1. **Named Entity Recognition (NER) using BERT**:

   - **Model**: A transformer-based NER model specifically fine-tuned on literary texts, compnet-renard/bert-base-cased-literary-NER, was utilized via the Hugging Face transformers library's pipeline function. This model was chosen for its reported effectiveness on literary domain text compared to general-purpose NER models.

   - **Chunking**: Due to the limitations of BERT-based models on long input sequences, the cleaned text of each novel was processed in overlapping chunks.

     - chunk_size: 2000 characters (heuristic, may require tuning per model/hardware).
     
     - overlap: 200 characters (to ensure entities spanning chunk boundaries are captured).

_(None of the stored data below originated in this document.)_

-- ==== Sys2Proof/Tests/Slice0.lean ====
section
/-!
SUPPORT. The model's own tests: worked examples of the specification and of public standards, a command that each check of WellFormed refuses, and for
every statement with hypotheses states and operands that meet them.
-/
set_option maxRecDepth 20000
namespace Sys2Proof.Tests
open Sys2Proof Sys2Proof.Machine

/-! ## Worked examples; each expected value is the specification's -/

/-- PAGE_ID of page 0x168 (chapter 15, after Table 15.12). -/
theorem test_page_id : pageId 0x168 = 0x01600801 := by decide

/-- LINE3 begins at page 0x160 (chapter 0, after R10). -/
theorem test_line_page : linePage 3 0 = 0x160 := by decide

/-- 30 ms into a ramp of 100 ms TX_STATE.LEVEL reads 13,507 (chapter 2, after R60). -/
theorem test_ramp_level : levelAt 30 100 = 13507 := by decide +kernel

/-- The nominal mode has Rs = 195.0013 GBd (chapter 3, after R81). -/
theorem test_symbol_rate : symrateKbd 2 64 650 / 100 = 1950013 := by decide

/-- AUTO takes FRACTIONAL, and RATIO_3_2 where the resampler is unusable (chapter 3, after R81). -/
theorem test_resampling : resampChoice 0 0 640 2 64 650 true = none ∧ resampChoice 0 0 640 2 64 650 false = some 1 ∧ presetFs 1 2 64 650 = 292502 := by
  decide

/-- RX_GD_STATIC of LINE5 with D_head 17,500 ps/nm at 193,400 GHz reads 35,273,732 (chapter 3, after R90). -/
theorem test_group_delay :
    (running [(Reg.RX_MODE_CONST 5, 2), (Reg.RX_MODE_SLOTS_M1 5, 63), (Reg.RX_MODE_ENTROPY 5, 650), (Reg.RX_CD_HEAD_HEAD 5, 17500),
      (Reg.RX_CD_FREQ_CARRIER 5, 193400)]).dev.gdStatic 5 = 35273732 := by decide +kernel

/-- ESNR 17.0 dB and B2B_SNR 22.0 dB give OSNR 30.58 dB in the nominal mode (chapter 4, after R128). -/
theorem test_osnr : osnrOf 1700 220 2 64 650 = some 3058 := by decide +kernel

/-- Seven retired channels: step 1 stops capture and D falls to 3,130 GB/s; ten: steps 1, 2 and 5, and CAP becomes 1,507 (chapter 1, after R27). -/
theorem test_hbm : (let d := (running [(Reg.HBM_BUDGET_USABLE, 3206), (Reg.PAR_LOAD_TERM_GBPS, 1200), (Reg.BE_CAP_CAP_LIMIT, 1600), (Reg.CAP_BUF_SIZE_GB, 4)]).dev
    d.demandFor 0 = 3290 ∧ d.hbmSteps = 1 ∧ d.demandFor 1 = 3130) ∧
    (let d := (running [(Reg.HBM_BUDGET_USABLE, 3037), (Reg.PAR_LOAD_TERM_GBPS, 1200), (Reg.BE_CAP_CAP_LIMIT, 1600), (Reg.CAP_BUF_SIZE_GB, 4)]).dev
    d.hbmSteps = 0x13 ∧ d.capFor 0x13 0x13 = 1507) := by decide +kernel

/-- The IV and the AAD of course 18 with M = 32 (chapter 10, after Table 10.2). -/
theorem test_cipher_iv : cipherIv 0 18 (7 * 2 ^ 48) = [0x00, 0x12, 0, 0, 0, 0x07, 0, 0, 0, 0, 0, 0] ∧
    cipherAad 18 0xA3F 0 32 = [0x00, 0x12, 0, 0, 0, 0, 0x0A, 0x3F, 0, 0x1F, 0, 0, 0, 0, 0, 0] := by decide

/-- Counter 40, chained into 41, wraps to 744 and carries (chapter 16, after R469). -/
theorem test_counter_wrap :
    let d := ((runningWith [(Reg.CNT_CFG_CHAIN 40, 1)] fun d => { d with perf := ⟨[(40, 0xFFFFFFFFFF00), (41, 5)]⟩ }).dev.addCounter 40 1000).1
    d.counter 40 = 744 ∧ d.counter 41 = 6 := by decide

/-- A pop of an item of PRIO 5 into slot 0 under SEQ 10 returns 0xD000000A (chapter 15, after R440). -/
theorem test_pop_handle :
    (((running [(Reg.Q_STAT_NEXT_SEQ 2, 10), (Reg.Q_LAND_SLOTS_M1 2, 3)]).dev.setQu 2 { (Dev.reset.qu 2) with waiting := [⟨5, 0, 0, false, 0, 0, [1]⟩] }).popItem 2 ⟨5, 0, 0, false, 0, 0, [1]⟩).readData =
      [0xD000000A] := by decide

/-- The check values of CRC-32 (IEEE 802.3) and of CRC-16 with start 0xFFFF over the digits 1 to 9, from the public standards (log 4). -/
theorem test_crc : crc32 ((List.range 9).map fun k => BitVec.ofNat 8 (0x31 + k)) = 0xCBF43926 ∧
    crc16 0xFFFF ((List.range 9).map fun k => BitVec.ofNat 8 (0x31 + k)) = 0x29B1 := by decide +kernel

/-- R134's generator m1(x) × m3(x), worked by hand, and the parity of the last information bit: the remainder of x^22. -/
theorem test_bch : bchG = 0x4905B1 ∧ bchParity (List.replicate 725 false ++ [true]) = 0x0905B1 := by decide +kernel

/-- Output bits 4 and 9 of a group are bit 4,613 of codeword 0 and bit 9,226 of codeword 1 (R137). -/
theorem test_interleaver : interleaved 4 = (0, 4613) ∧ interleaved 9 = (1, 9226) := by decide

/-- PRBS7 repeats after 127 bits and not before, and has 64 ones in them (ITU-T O.150, log 202). -/
theorem test_prbs : prbsRun 0 134 1 = prbsRun 0 127 1 ++ (prbsRun 0 127 1).take 7 ∧ (prbsRun 0 127 1).countP id = 64 := by decide +kernel

/-- The balls of CL37 and of LN5_ADC_YI (chapter 20, after R555). -/
theorem test_balls : clientBall 37 true true = ⟨23, 95⟩ ∧ clientBall 37 true false = ⟨24, 95⟩ ∧ clientBall 37 false true = ⟨23, 92⟩ ∧
    clientBall 37 false false = ⟨24, 92⟩ ∧ converterBall 5 2 false true = ⟨91, 39⟩ ∧ converterBall 5 2 false false = ⟨91, 40⟩ := by decide

/-- Until the Finder has booted TSTATE reads 0b111 and no open-drain output is driven (R550). -/
theorem test_pins : State.reset.dev.tstate = 7 ∧ State.reset.dev.drivenLow .alert = false := by decide

/-- AES-256 on the vector of FIPS 197, appendix C.3 (log 4). -/
theorem test_aes : aes256 ((List.range 32).map fun k => BitVec.ofNat 8 k) ((List.range 16).map fun k => BitVec.ofNat 8 (0x11 * k)) =
    [0x8E, 0xA2, 0xB7, 0xCA, 0x51, 0x67, 0x45, 0xBF, 0xEA, 0xFC, 0x49, 0x90, 0x4B, 0x49, 0x60, 0x89] := by decide +kernel

/-- No row of the table gives bits, so no word spells a command. -/
theorem test_no_bits : decodeTableWord 32 0 = none ∧ State.reset.withFetchWord 32 0 = State.reset := by decide

/-- A command at the front of the queue runs, and leaves the queue. -/
theorem test_step : ∃ t, step { running [] with pending := [.registerWrite 0x091 0x040 5, .frameTick []] } = .next t ∧ t.pending = [.frameTick []] :=
  ⟨_, rfl, rfl⟩

/-! ## WellFormed refuses -/

theorem test_wf_register : (Instr.registerWrite 0x091 0x042 0).wellFormed = false := by decide
theorem test_wf_boundary : (Instr.boundaryApply 0x091 .hub).wellFormed = false := by decide
theorem test_wf_insn : (Instr.parsePassEnd 0 0 .found .found .found .found .found .found [.layer (.imm 0) (.imm 20) 5] false).wellFormed = false := by decide
theorem test_wf_lookup : (Instr.lookupResult 0 0 .found .found [.layer (.imm 0) (.imm 20) 5] false).wellFormed = false := by decide
theorem test_wf_group : (Instr.codewordDecode 0 0 [] []).wellFormed = false := by decide
theorem test_wf_header : (Instr.fingerHeaderDecoded 0 0 [1]).wellFormed = false := by decide
theorem test_wf_levels : (Instr.relayLaneFrameReceive 0 0 [4] 0 0).wellFormed = false := by decide
theorem test_wf_mgmt : (Instr.mgmtAccess 0 true 1 0).wellFormed = false := by decide
theorem test_wf_window : (Instr.bar2WindowAccess (.read 0x3FFFFFFF 2 false)).wellFormed = false := by decide
theorem test_wf_collect : (Instr.chainCollectComplete [⟨64, none, none⟩]).wellFormed = false := by decide
theorem test_wf_startup : (Instr.startupStepComplete ⟨true, [], 0, [], [54], 0⟩).wellFormed = false := by decide
theorem test_wf_therm : (Instr.thermSample [300]).wellFormed = false := by decide
theorem test_wf_fe : (Instr.feReadComplete 0 (some [1])).wellFormed = false := by decide

/-! ## Witnesses of the hypotheses -/

/-- States and operands that meet the hypotheses of each clause of TransmitEnableAndDisable. -/
theorem test_witness_TransmitEnableAndDisable :
    (∃ n : Fin 8, ∃ s : State, s.Inv ∧ s.dev.pageLive (linePage n 0) = true ∧ s.dev.pageInTest (linePage n 0) = false ∧ (s.dev.txTwin n = false ∨ n.val % 2 = 0) ∧ s.dev.txFaulty n = false ∧ s.dev.txs n = txDark ∧ (({ s.dev.wr (Reg.TX_CTRL_ENABLE n) 1 with xqStopped := s.dev.xqStopped.filter fun q => !((s.dev.txMembers n).map (8 + ·)).contains q } : Dev).settleCourses).mayPrep n = true) ∧
    (∃ n : Fin 8, ∃ s : State, s.Inv ∧ s.dev.pageLive (linePage n 0) = true ∧ s.dev.pageInTest (linePage n 0) = false ∧ (s.dev.txTwin n = false ∨ n.val % 2 = 0) ∧ s.dev.txFaulty n = false ∧ s.dev.txs n = txDark ∧ (({ s.dev.wr (Reg.TX_CTRL_ENABLE n) 1 with xqStopped := s.dev.xqStopped.filter fun q => !((s.dev.txMembers n).map (8 + ·)).contains q } : Dev).settleCourses).mayPrep n = true) ∧
    (∃ n : Fin 8, ∃ s : State, s.Inv ∧ s.dev.pageLive (linePage n 0) = true ∧ s.dev.pageInTest (linePage n 0) = false ∧ (s.dev.txTwin n = false ∨ n.val % 2 = 0) ∧ s.dev.txFaulty n = false ∧ s.dev.txs n = txDark ∧ (({ s.dev.wr (Reg.TX_CTRL_ENABLE n) 1 with xqStopped := s.dev.xqStopped.filter fun q => !((s.dev.txMembers n).map (8 + ·)).contains q } : Dev).settleCourses).mayPrep n = true) ∧
    (∃ n : Fin 8, ∃ s : State, s.Inv ∧ s.dev.pageLive (linePage n 0) = true ∧ s.dev.pageInTest (linePage n 0) = false ∧ (s.dev.txTwin n = false ∨ n.val % 2 = 0) ∧ s.dev.txFaulty n = false ∧ s.dev.txs n = txDark ∧ (({ s.dev.wr (Reg.TX_CTRL_ENABLE n) 1 with xqStopped := s.dev.xqStopped.filter fun q => !((s.dev.txMembers n).map (8 + ·)).contains q } : Dev).settleCourses).mayPrep n = false) ∧
    (∃ n : Fin 8, ∃ s : State, s.Inv ∧ s.dev.pageLive (linePage n 0) = true ∧ s.dev.pageInTest (linePage n 0) = false ∧ (s.dev.txTwin n = false ∨ n.val % 2 = 0) ∧ s.dev.txFaulty n = false ∧ s.dev.txs n ≠ txDark) ∧
    (∃ n : Fin 8, ∃ s : State, s.Inv ∧ s.dev.pageLive (linePage n 0) = true ∧ s.dev.pageInTest (linePage n 0) = false ∧ (s.dev.txTwin n = false ∨ n.val % 2 = 0) ∧ s.dev.txFaulty n = false ∧ s.dev.txs n ≠ txDark) ∧
    (∃ n : Fin 8, ∃ s : State, s.Inv ∧ s.dev.pageLive (linePage n 0) = true ∧ s.dev.pageInTest (linePage n 0) = false ∧ (s.dev.txTwin n = false ∨ n.val % 2 = 0) ∧ s.dev.txFaulty n = false ∧ s.dev.txs n ≠ txDark) ∧
    (∃ n : Fin 8, ∃ s : State, s.Inv ∧ s.dev.pageLive (linePage n 0) = true ∧ s.dev.pageInTest (linePage n 0) = false ∧ (s.dev.txFaulty n = true ∨ (s.dev.txTwin n = true ∧ n.val % 2 = 1))) ∧
    (∃ n : Fin 8, ∃ s : State, s.Inv ∧ s.dev.pageLive (linePage n 0) = true ∧ s.dev.pageInTest (linePage n 0) = false ∧ (s.dev.txFaulty n = true ∨ (s.dev.txTwin n = true ∧ n.val % 2 = 1))) ∧
    (∃ n : Fin 8, ∃ s : State, s.Inv ∧ s.dev.pageLive (linePage n 0) = true ∧ s.dev.pageInTest (linePage n 0) = false ∧ (s.dev.txTwin n = false ∨ n.val % 2 = 0) ∧ ((s.dev.txMembers n).all fun m => decide (s.dev.txs m ≠ txPrep)) = true) ∧
    (∃ n : Fin 8, ∃ s : State, s.Inv ∧ s.dev.pageLive (linePage n 0) = true ∧ s.dev.pageInTest (linePage n 0) = false ∧ (s.dev.txTwin n = false ∨ n.val % 2 = 0) ∧ ((s.dev.txMembers n).all fun m => decide (s.dev.txs m ≠ txPrep)) = true) ∧
    (∃ n : Fin 8, ∃ s : State, s.Inv ∧ s.dev.pageLive (linePage n 0) = true ∧ s.dev.pageInTest (linePage n 0) = false ∧ (s.dev.txTwin n = false ∨ n.val % 2 = 0) ∧ ((s.dev.txMembers n).all fun m => decide (s.dev.txs m ≠ txPrep)) = true) ∧
    (∃ n : Fin 8, ∃ s : State, s.Inv ∧ s.dev.pageLive (linePage n 0) = true ∧ s.dev.pageInTest (linePage n 0) = false ∧ (s.dev.txTwin n = false ∨ n.val % 2 = 0)) ∧
    (∃ n : Fin 8, ∃ s : State, s.Inv ∧ s.dev.pageLive (linePage n 0) = true ∧ s.dev.pageInTest (linePage n 0) = false ∧ (s.dev.txTwin n = false ∨ n.val % 2 = 0)) ∧
    (∃ n : Fin 8, ∃ s : State, s.Inv ∧ s.dev.pageLive (linePage n 0) = true ∧ s.dev.pageInTest (linePage n 0) = false ∧ s.dev.txTwin n = true ∧ n.val % 2 = 1) ∧
    (∃ n : Fin 8, ∃ v : Word, ∃ s : State, s.Inv ∧ s.dev.pageLive (linePage n 0) = true ∧ s.dev.pageInTest (linePage n 0) = false ∧ (if getBits v 8 24 ≠ 0 then (s.dev.setWord (Reg.TX_FAULT_PLL_UNLOCK n).cell (s.dev.word (Reg.TX_FAULT_PLL_UNLOCK n).cell &&& ~~~ (v &&& 0x37))).viol (linePage n 0) else s.dev.setWord (Reg.TX_FAULT_PLL_UNLOCK n).cell (s.dev.word (Reg.TX_FAULT_PLL_UNLOCK n).cell &&& ~~~ (v &&& 0x37))).mayPrep n = false) ∧
    (∃ n : Fin 8, ∃ v : Word, ∃ s : State, s.Inv ∧ s.dev.pageLive (linePage n 0) = true ∧ s.dev.pageInTest (linePage n 0) = false ∧ (if getBits v 8 24 ≠ 0 then (s.dev.setWord (Reg.TX_FAULT_PLL_UNLOCK n).cell (s.dev.word (Reg.TX_FAULT_PLL_UNLOCK n).cell &&& ~~~ (v &&& 0x37))).viol (linePage n 0) else s.dev.setWord (Reg.TX_FAULT_PLL_UNLOCK n).cell (s.dev.word (Reg.TX_FAULT_PLL_UNLOCK n).cell &&& ~~~ (v &&& 0x37))).mayPrep n = false) ∧
    (∃ n : Fin 8, ∃ v : Word, ∃ s : State, s.Inv ∧ s.dev.pageLive (linePage n 0) = true ∧ s.dev.pageInTest (linePage n 0) = false ∧ (if getBits v 8 24 ≠ 0 then (s.dev.setWord (Reg.TX_FAULT_PLL_UNLOCK n).cell (s.dev.word (Reg.TX_FAULT_PLL_UNLOCK n).cell &&& ~~~ (v &&& 0x37))).viol (linePage n 0) else s.dev.setWord (Reg.TX_FAULT_PLL_UNLOCK n).cell (s.dev.word (Reg.TX_FAULT_PLL_UNLOCK n).cell &&& ~~~ (v &&& 0x37))).mayPrep n = true) ∧
    (∃ n : Fin 8, ∃ v : Word, ∃ s : State, s.Inv ∧ s.dev.pageLive (linePage n 0) = true ∧ s.dev.pageInTest (linePage n 0) = false ∧ (if getBits v 8 24 ≠ 0 then (s.dev.setWord (Reg.TX_FAULT_PLL_UNLOCK n).cell (s.dev.word (Reg.TX_FAULT_PLL_UNLOCK n).cell &&& ~~~ (v &&& 0x37))).viol (linePage n 0) else s.dev.setWord (Reg.TX_FAULT_PLL_UNLOCK n).cell (s.dev.word (Reg.TX_FAULT_PLL_UNLOCK n).cell &&& ~~~ (v &&& 0x37))).mayPrep n = true) :=
  ⟨⟨0, running [(Reg.LCAL_STAT_DAC_VALID 0, 1)], by decide⟩,
    ⟨7, running [(Reg.LCAL_STAT_DAC_VALID 7, 1)], by decide⟩,
    ⟨2, running [(Reg.TX_CTRL_TWIN 2, 1), (Reg.LCAL_STAT_DAC_VALID 2, 1), (Reg.LCAL_STAT_DAC_VALID 3, 1)], by decide⟩,
    ⟨2, runningWith [] fun d => { d with xqStopped := [9, 10] }, by decide⟩,
    ⟨3, running [(Reg.TX_STATE_STATE 3, txRampDown)], by decide⟩,
    ⟨2, running [(Reg.TX_CTRL_TWIN 2, 1), (Reg.TX_STATE_STATE 2, txRampDown), (Reg.TX_STATE_STATE 3, txRampDown)], by decide⟩,
    ⟨2, runningWith [(Reg.TX_STATE_STATE 2, txLit), (Reg.MAP_EN 5, 1)] fun d => { d with xqStopped := [9, 10] }, by decide⟩,
    ⟨3, running [(Reg.TX_CTRL_TWIN 2, 1)], by decide⟩,
    ⟨4, running [(Reg.TX_FAULT_PLL_UNLOCK 4, 1)], by decide⟩,
    ⟨5, running [(Reg.TX_STATE_STATE 5, txLit), (Reg.TX_CTRL_ENABLE 5, 1)], by decide⟩,
    ⟨2, running [(Reg.TX_CTRL_TWIN 2, 1), (Reg.TX_STATE_STATE 2, txLit), (Reg.TX_STATE_STATE 3, txLit), (Reg.TX_CTRL_ENABLE 2, 1)], by decide⟩,
    ⟨1, running [(Reg.TX_CTRL_ENABLE 1, 1)], by decide⟩,
    ⟨5, running [(Reg.TX_STATE_STATE 5, txPrep), (Reg.TX_CTRL_ENABLE 5, 1)], by decide⟩,
    ⟨2, running [(Reg.TX_CTRL_TWIN 2, 1), (Reg.TX_STATE_STATE 2, txPrep), (Reg.TX_STATE_STATE 3, txPrep), (Reg.TX_CTRL_ENABLE 2, 1)], by decide⟩,
    ⟨3, running [(Reg.TX_CTRL_TWIN 2, 1)], by decide⟩,
    ⟨0, 0xFF, running [(Reg.TX_FAULT_PLL_UNLOCK 0, 1)], by decide⟩,
    ⟨7, 0x101, running [(Reg.TX_FAULT_PLL_UNLOCK 7, 1)], by decide⟩,
    ⟨0, 1, running [(Reg.TX_FAULT_PLL_UNLOCK 0, 1), (Reg.TX_CTRL_ENABLE 0, 1), (Reg.LCAL_STAT_DAC_VALID 0, 1)], by decide⟩,
    ⟨3, 1, running [(Reg.TX_CTRL_TWIN 2, 1), (Reg.TX_FAULT_PLL_UNLOCK 3, 1), (Reg.TX_CTRL_ENABLE 2, 1), (Reg.LCAL_STAT_DAC_VALID 2, 1), (Reg.LCAL_STAT_DAC_VALID 3, 1)], by decide⟩⟩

   - **Aggregation**: The aggregation_strategy="first" was used within the pipeline. This strategy attempts to merge sub-word tokens back into complete entities and, in cases of ambiguity or overlapping predictions for the same entity type, tends to favour the prediction associated with the first sub-word token.

   - **Output**: All identified entities tagged as 'PER' (Person) were extracted along with their text and character offsets relative to the original full text. Simple deduplication based on exact text and offsets was performed to handle entities detected identically in overlapping chunk regions. The raw, unique PERSON mentions were initially saved to ../data/ner_person_mentions_bert.json for traceability.

2. **Post-NER Filtering**:

   - **Rationale**: Raw NER output often contains noise or misclassifications (e.g., standalone titles, punctuation). Filtering is necessary to improve the quality of mentions passed to the consolidation stage.

   - **Rules Applied**:

     - Mentions consisting solely of punctuation or whitespace after stripping were removed.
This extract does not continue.